Me and Teddy Trying to Figure Out Me, Grand Canyon Version

 

 

 

 

Yesterday afternoon Teddy and I travelled to the South Rim of the Grand Canyon. We camped along FSR 688, which is dotted with large dispersed campsites. The next morning we hiked along the South Rim (pictured above).

2/2/2018 — Groundhog Day (Journal entry) 

I pitch our tiny tent alongside a giant Ponderosa, but Teddy stakes out a spot farther down the dirt double-track. I drag the tent to Teddy, who squats under another Ponderosa, HIS Ponderosa. We take a brisk walk at dusk, enjoying the last little bit of light and warmth.

In the evening Teddy burrows into my doubled sleeping bags, keeping me warm as the temperature drops below 20 degrees Fahrenheit. Frost gathers on the tent, and the nearly-full moon lights up the sky. Every now and then I emerge from the sleeping bags for a sip of freezing IPA, a Tucson delicacy.

Lately I have been reading two new books a week. I cannot stop reading and thinking! Tonight I am reading Yuval Harari’s, “Sapiens: A Brief History of Humankind”. Coyotes howl in the distance, causing Teddy to stiffen beside me. I learn that Homo Sapiens likely exterminated a related species, the Neanderthals, after mating with a few of these caring homos (a situation canines seem to have avoided!). I pause on Harari’s reconstructed picture of a Neanderthal girl:

Neanderthal-girl

She looks so peaceful.

I do not romanticize our hunter-gatherer past, as some men do. Rather, the story of how we emerged as the triumphant species tells me something about what we might be in the future. Also, I am curious about what I, Sarah Jansen, might be. How do I live in a way that is more true to the story of an evolving, improving humanity?

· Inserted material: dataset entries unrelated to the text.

variable {s t : State} {j : SlotId} {p : PortId} {q : QueueId} {r : RecordId} {n : Fin 64} {i : Ident}

-- ## The pass

/-- A pass over the one job of the one queue in RUN grants, and leaves what the decided state has, reasons and the asking
for a pass apart. -/
theorem oneJob_granted (hin : s.passInProgress = true) (hmodes : ∀ k : QueueId, k ≠ q → s.queues[k].mode ≠ .run)
    (hlist : s.queues[q].list = [j]) (h : Dispatchable s q j p n r) :
    ∃ t, exec .dispatchPass s = .next t ∧ PassGrants s t q j p n ∧ OtherJobsSame j s t ∧
      SameTests (s.decidedFor q (s.claimOf q j p n.val)) t := by
  have hfront : ∀ k ∈ ([] : List SlotId), (s.examineJob q k).proposal? = none := by simp
  obtain ⟨hproposal, hreason⟩ := examined_first (front := []) (back := []) h hlist hfront
  have hidle : ∀ k : QueueId, s.proposalFor k ≠ none → k = q := fun k hk => by
    by_contra hne
    exact hk (proposalFor_idle (hmodes k hne))
  have hjob : s.examinedAll.jobs[j] = s.jobs[j] := by
    rw [examinedAll_job fun k hk => reasonFor_idle (hmodes k hk) j, hreason, if_neg (by simp), Job.takeReason_none]
  obtain ⟨hfits, d⟩ := decided_of_dispatchable h hjob
  have hnone : (s.decidedFor q (s.claimOf q j p n.val)).proposalFor q = none := by
    refine (examined_none (d.mode.trans (dispatchable_run h)) fun k hk => ?_).1
    rw [d.list, hlist, List.mem_singleton] at hk
    rw [hk]
    exact (verdict_of_passedOver d.owner).1
  have hnamed : ∀ (k : QueueId) (y : Proposal), s.proposalFor k = some y → y.port = p ∧ q ≤ k := fun k y hy => by
    obtain rfl := hidle k (by rw [hy]; simp)
    obtain rfl : s.claimOf k j p n.val = y := Option.some.inj (hproposal.symm.trans hy)
    exact ⟨rfl, le_rfl⟩
  obtain ⟨hpass, -⟩ := pass_onePort hproposal hnamed (passes_of_dispatchable h (by rw [hlist]; simp)) hfits
    fun k hk => by
      obtain rfl := hidle k hk
      exact hnone
  obtain ⟨t, hexec, hgrants, -, -, hothers⟩ :=
    oneQueue_pass (front := []) (back := []) hin hmodes hlist (by simp) h (by simp) (by simp)
  obtain rfl : s.pass.endPass = t := Host.Outcome.next.inj ((exec_dispatchPass hin).symm.trans hexec)
  refine ⟨_, hexec, hgrants, fun k hk => hothers k hk (by simp), ?_⟩
  have hround : SameTests (s.decidedFor q (s.claimOf q j p n.val)) s.pass := by
    rw [hpass]
    exact roundEnd_sameTests s.claimants _
  exact hround.trans (.of_keeps (State.endPass_keeps (s := s.pass)))

-- ## The attempt of the grant

/-- A READY port that gets a feed owner is FEEDING (R90). -/
theorem service_feeding (hready : s.service p = .ready) (halerts : t.alerts = s.alerts)
    (hport : t.ports[p] = { s.ports[p] with feedOwner := some j }) :
    t.service p = .feeding ∧ s.ports[p].inService = true := by
  unfold State.service at hready ⊢
  rw [halerts, hport]
  dsimp only
  split at hready
  · simp at hready
  · rename_i hstop
    rw [if_neg hstop]
    split at hready
    · simp at hready
    · rename_i hstatus
      rw [if_neg hstatus]
      split at hready
      · simp at hready
      · rename_i hsetup
        rw [if_neg hsetup]
        split at hready
        · simp at hready
        · split at hready
          · simp at hready
          · rename_i hservice
            exact ⟨rfl, by simpa using hservice⟩

/-- The state of the grant before its attempt, for the one job of a queue. -/
def State.startClaimed (s : State) (q : QueueId) (j : SlotId) (p : PortId) (n : Fin 64) : State :=
  s.examinedAll.drawn.claimed q (s.claimOf q j p n.val)

theorem decidedFor_eq (s : State) (q : QueueId) (j : SlotId) (p : PortId) (n : Fin 64) :
    s.decidedFor q (s.claimOf q j p n.val) = (s.startClaimed q j p n).offerAttempt p := rfl

theorem startClaimed_keeps (s : State) (q : QueueId) (j : SlotId) (p : PortId) (n : Fin 64) :
    KeepsAllBut [.jobs, .queues, .ports, .rings, .proposals, .freeCount] s (s.startClaimed q j p n) :=
  (((examinedAll_keeps s).trans (drawn_keeps _)).trans (claimed_keeps q _ _)).mono

theorem startClaimed_port (s : State) (q : QueueId) (j : SlotId) (p : PortId) (n : Fin 64) :
    (s.startClaimed q j p n).ports[p] = { s.ports[p] with feedOwner := some j } := by
  have hports : s.examinedAll.drawn.ports = s.ports := ((examinedAll_keeps s).trans (drawn_keeps _)).part .ports
  rw [← hports]
  exact claimed_ports_self q (s.claimOf q j p n.val) s.examinedAll.drawn

/-- The claimed record is the job's own but for the state, the feed and the reason: pages, cursor and account stay. -/
theorem startClaimed_job (s : State) (q : QueueId) (j : SlotId) (p : PortId) (n : Fin 64) : ∃ reason,
    (s.startClaimed q j p n).jobs[j] =
      ({ s.jobs[j] with reason := reason } : Job).claim p (s.queues[q].dispatch.kindOf s.jobs[j]) := by
  have hself : (s.startClaimed q j p n).jobs[j] =
      s.examinedAll.jobs[j].claim p (s.queues[q].dispatch.kindOf s.jobs[j]) :=
    claimed_jobs_self q (s.claimOf q j p n.val) s.examinedAll.drawn
  exact ⟨_, by rw [hself]; exact congrArg (Job.claim p _) ((examinedAll_laws s).1.jobs j)⟩

/-- What an offer reads of the job is what it was before the grant. -/
theorem startClaimed_reads (s : State) (q : QueueId) (j : SlotId) (p : PortId) (n : Fin 64) :
    (s.startClaimed q j p n).jobs[j].pages = s.jobs[j].pages ∧
    (s.startClaimed q j p n).jobs[j].cursorPage = s.jobs[j].cursorPage ∧
    (s.startClaimed q j p n).jobs[j].cursorCopy = s.jobs[j].cursorCopy ∧
    (s.startClaimed q j p n).jobs[j].copies = s.jobs[j].copies ∧
    (s.startClaimed q j p n).jobs[j].closed = s.jobs[j].closed ∧
    (s.startClaimed q j p n).jobs[j].account = s.jobs[j].account ∧
    (s.startClaimed q j p n).jobs[j].nextPage = s.jobs[j].nextPage := by
  obtain ⟨reason, hjob⟩ := startClaimed_job s q j p n
  rw [hjob]
  exact ⟨rfl, rfl, rfl, rfl, rfl, rfl, rfl⟩

/-- The grant's attempt reaches the page: the port feeds, its window is settled, no send is in progress, and the owner is
not sent out. -/
theorem startClaimed_attempts (hup : s.ports[p].link = .up) (hready : s.service p = .ready)
    (hsettled : ∀ e ∈ s.ports[p].window, e.state = .taken) (hsending : s.ports[p].sending = none)
    (hnext : s.jobs[j].nextPage = some r) (q : QueueId) (n : Fin 64) : ¬NoAttempt (s.startClaimed q j p n) p j := by
  have hport := startClaimed_port s q j p n
  obtain ⟨reason, hjob⟩ := startClaimed_job s q j p n
  obtain ⟨hfeeding, hservice⟩ := service_feeding hready ((startClaimed_keeps s q j p n).part .alerts) hport
  obtain ⟨-, hle, -⟩ := nextPage_some hnext
  unfold NoAttempt
  rw [hport, hjob]
  rintro (h | h | h | ⟨e, he, hne⟩ | h | h | ⟨-, h, -⟩)
  · exact h hup
  · exact absurd (h.symm.trans hservice) (by decide)
  · exact h hfeeding
  · exact hne (hsettled e he)
  · exact h hsending
  · exact h rfl
  · exact absurd (show s.jobs[j].pages.length < s.jobs[j].cursorPage from h) (by omega)

/-- Steps 5 to 8 of R92 for a page that the Ident covers and the account can pay for. -/
theorem offerPage_fits (hroom : s.ports[p].window.length < s.ports[p].depth) (hident : s.ports[p].ident = some i)
    (hcovers : i.covers s.pages[r] = true)
    (hreserve : s.accounts[s.jobs[j].account].canReserve s.pages[r].sides = true) : s.offerPage p j r =
      if s.ports[p].loaded ≠ s.pages[r].media then s.beginSetup p s.pages[r].media else s.reservedOffer p j r := by
  rw [offerPage_open (not_le.2 hroom), hident, Option.map_some, Option.getD_some, hcovers, if_neg (by decide),
    if_pos hreserve]

/-- With the page's media loaded the grant offers the page; else it begins a setup hold (R92, R93, R101). -/
theorem startClaimed_outcome (hup : s.ports[p].link = .up) (hready : s.service p = .ready)
    (hsettled : ∀ e ∈ s.ports[p].window, e.state = .taken) (hsending : s.ports[p].sending = none)
    (hroom : s.ports[p].window.length < s.ports[p].depth) (hnext : s.jobs[j].nextPage = some r)
    (hident : s.ports[p].ident = some i) (hcovers : i.covers s.pages[r] = true)
    (hallow : s.accounts[s.jobs[j].account].unmetered = true ∨
      s.accounts[s.jobs[j].account].reserved + s.pages[r].sides ≤ s.accounts[s.jobs[j].account].allowance)
    (q : QueueId) (n : Fin 64) : s.decidedFor q (s.claimOf q j p n.val) =
      if s.ports[p].loaded ≠ s.pages[r].media then (s.startClaimed q j p n).beginSetup p s.pages[r].media
      else (s.startClaimed q j p n).reservedOffer p j r := by
  have hattempts := startClaimed_attempts hup hready hsettled hsending hnext q n
  have hport := startClaimed_port s q j p n
  have hkeeps := startClaimed_keeps s q j p n
  obtain ⟨-, -, -, -, -, haccount, hpage⟩ := startClaimed_reads s q j p n
  rw [decidedFor_eq]
  generalize s.startClaimed q j p n = c at hattempts hport hkeeps haccount hpage ⊢
  have hpages : c.pages = s.pages := hkeeps.part .pages
  have haccounts : c.accounts = s.accounts := hkeeps.part .accounts
  have hcroom : c.ports[p].window.length < c.ports[p].depth := by
    rw [hport]
    exact hroom
  have hcident : c.ports[p].ident = some i := by
    rw [hport]
    exact hident
  have hreserve : c.accounts[c.jobs[j].account].canReserve c.pages[r].sides = true := by
    simp only [haccount, haccounts, hpages]
    exact (canReserve_iff _ _).2 hallow
  rw [offerAttempt_page (by rw [hport]) hattempts (hpage.trans hnext),
    offerPage_fits hcroom hcident (by rw [hpages]; exact hcovers) hreserve, hport, hpages]

/-- The cursor behind the offer of a page of a closed job for real (R6). -/
theorem advance_cursor {x : Job} (hclosed : x.closed = true) (hproof : x.proofRun = false) (hnext : x.nextPage = some r) :
    (x.advance.cursorCopy, x.advance.cursorPage) =
      if x.cursorPage = x.pages.length ∧ x.cursorCopy < x.copies then (x.cursorCopy + 1, 1)
      else (x.cursorCopy, x.cursorPage + 1) := by
  rw [advance_of_nextPage hnext]
  by_cases hlast : x.cursorPage = x.pages.length ∧ x.cursorCopy < x.copies
  · rw [if_pos ⟨hlast.1.symm, hclosed, hproof, hlast.2⟩, if_pos hlast]
  · rw [if_neg fun ⟨hend, _, _, hcopy⟩ => hlast ⟨hend.symm, hcopy⟩, if_neg hlast]

-- ## The obligation

/-- What a pass that granted and offered shows of the port, the account, the press log and the cursor. -/
theorem shown_of_offer (hg : SameTests ((s.startClaimed q j p n).reservedOffer p j r) t)
    (hclosed : s.jobs[j].closed = true) (hproof : s.jobs[j].proofRun = false)
    (hkind : s.queues[q].dispatch.kindOf s.jobs[j] = .firstRealStart) (hnext : s.jobs[j].nextPage = some r) :
    t.accounts[s.jobs[j].account] = { s.accounts[s.jobs[j].account] with
      reserved := s.accounts[s.jobs[j].account].reserved + s.pages[r].sides } ∧
    OtherAccountsSame s.jobs[j].account s t ∧
    t.ports[p].window = s.ports[p].window ++
      [{ serial := s.ports[p].nextSerial, job := j, place := s.jobs[j].cursorPage, copy := s.jobs[j].cursorCopy
         faces := s.pages[r].sides, colour := s.pages[r].colour, state := .streaming, ended := false }] ∧
    t.ports[p].nextSerial = s.ports[p].nextSerial + 1 ∧
    t.ports[p].sending = some s.ports[p].nextSerial ∧
    t.pressLog = s.pressLog ++ [(p, .offer s.ports[p].nextSerial (u8 j.val) (u8 s.jobs[j].cursorCopy)
      s.pages[r].attr s.pages[r].length)] ∧
    (t.jobs[j].cursorCopy, t.jobs[j].cursorPage) =
      if s.jobs[j].cursorPage = s.jobs[j].pages.length ∧ s.jobs[j].cursorCopy < s.jobs[j].copies then
        (s.jobs[j].cursorCopy + 1, 1)
      else (s.jobs[j].cursorCopy, s.jobs[j].cursorPage + 1) := by
  obtain ⟨hplaces, hpage, hcopy, hcopies, hfull, haccount, hsendable⟩ := startClaimed_reads s q j p n
  have hreal : (s.startClaimed q j p n).jobs[j].proofRun = false := by
    obtain ⟨reason, hjob⟩ := startClaimed_job s q j p n
    rw [hjob, hkind]
    exact (Bool.or_false _).trans hproof
  have hkeeps := startClaimed_keeps s q j p n
  have hfeed := startClaimed_port s q j p n
  generalize s.startClaimed q j p n = c at hg hplaces hpage hcopy hcopies hfull haccount hsendable hreal hkeeps hfeed
  have hpages : c.pages = s.pages := hkeeps.part .pages
  have haccounts : c.accounts = s.accounts := hkeeps.part .accounts
  have hlog : c.pressLog = s.pressLog := hkeeps.part .pressLog
  have htlog : t.pressLog = (c.reservedOffer p j r).pressLog := hg.keeps.part .pressLog
  have hport : t.ports[p] = (c.reservedOffer p j r).ports[p] := by rw [hg.ports]
  rw [reservedOffer_ports_self, hfeed, hpage, hcopy, hpages] at hport
  have hcursor := advance_cursor (hfull.trans hclosed) hreal (hsendable.trans hnext)
  rw [hplaces, hpage, hcopy, hcopies] at hcursor
  have hsent : (c.reservedOffer p j r).pressLog = c.pressLog ++ [(p, .offer c.ports[p].nextSerial (u8 j.val)
    (u8 c.jobs[j].cursorCopy) c.pages[r].attr c.pages[r].length)] := rfl
  refine ⟨?_, fun a ha => ?_, by rw [hport], by rw [hport], by rw [hport], ?_, ?_⟩
  · rw [hg.accounts, reservedOffer_accounts, haccount, State.updAccount_accounts_self, haccounts, hpages]
    rfl
  · rw [hg.accounts, reservedOffer_accounts, haccount, State.updAccount_accounts_ne _ _ _ _ ha, haccounts]
  · rw [htlog, hsent, hlog, hfeed, hcopy, hpages]
  · rw [hg.jobs j, reservedOffer_jobs_self]
    exact hcursor

/-- What a pass that granted and began a setup hold shows. -/
theorem shown_of_setup {m : Media} (hg : SameTests ((s.startClaimed q j p n).beginSetup p m) t) :
    t.accounts = s.accounts ∧ t.ports[p].window = s.ports[p].window ∧ t.ports[p].setup = some m ∧
    t.ports[p].stallReported = false ∧
    t.ports[p].setupTimer = some (s.clock + BitVec.ofNat 32 (10 * s.timers.setupStall)) ∧
    t.pressLog = s.pressLog ++ [(p, .setup m)] ∧
    (t.jobs[j].cursorCopy, t.jobs[j].cursorPage) = (s.jobs[j].cursorCopy, s.jobs[j].cursorPage) := by
  obtain ⟨-, hpage, hcopy, -⟩ := startClaimed_reads s q j p n
  have hkeeps := startClaimed_keeps s q j p n
  have hfeed := startClaimed_port s q j p n
  generalize s.startClaimed q j p n = c at hg hpage hcopy hkeeps hfeed
  have hclock : c.clock = s.clock := hkeeps.part .clock
  have htimers : c.timers = s.timers := hkeeps.part .timers
  have hlog : c.pressLog = s.pressLog := hkeeps.part .pressLog
  have htlog : t.pressLog = (c.beginSetup p m).pressLog := hg.keeps.part .pressLog
  have hsent : (c.beginSetup p m).pressLog = c.pressLog ++ [(p, .setup m)] := rfl
  have hport : t.ports[p] = (c.beginSetup p m).ports[p] := by rw [hg.ports]
  rw [beginSetup_ports_self, hfeed, hclock, htimers] at hport
  refine ⟨hg.accounts.trans (hkeeps.part .accounts), by rw [hport], by rw [hport], by rw [hport], by rw [hport], ?_, ?_⟩
  · rw [htlog, hsent, hlog]
  · rw [hg.jobs j, ← hpage, ← hcopy]
    rfl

To some extent, most of my adult life has been unusual: eating vegan, having few possessions, limiting my exposure to the mass media, studying and conversing deeply, eschewing dogma (both religious and scientific), and seeking out solitude and adventure in nature. It is the way of life that feels most natural to me. Meat, tons of stuff, an overstimulating and busy environment, casual relationships, superficial ideas and conversation, dogma of any kind, unvarying routine, constant company — these are my worst nightmares!

Tonight I am trying to imagine a somewhat different form of life — something that works for me but is still recognizably human, perhaps even recognizably American. I do not know what my life will look like, but I do know that time is the only valid currency in life.

“I have lived through much, and now I think I have found what is needed for happiness. A quiet secluded life in the country, with the possibility of being useful to people to whom it is easy to do good, and who are not accustomed to have it done to them; then work which one hopes may be of some use; then rest, nature, books, music, love for one’s neighbor – such is my idea of happiness. And then, on top of all that, you for a mate, and children, perhaps – what more can the heart of a human desire?”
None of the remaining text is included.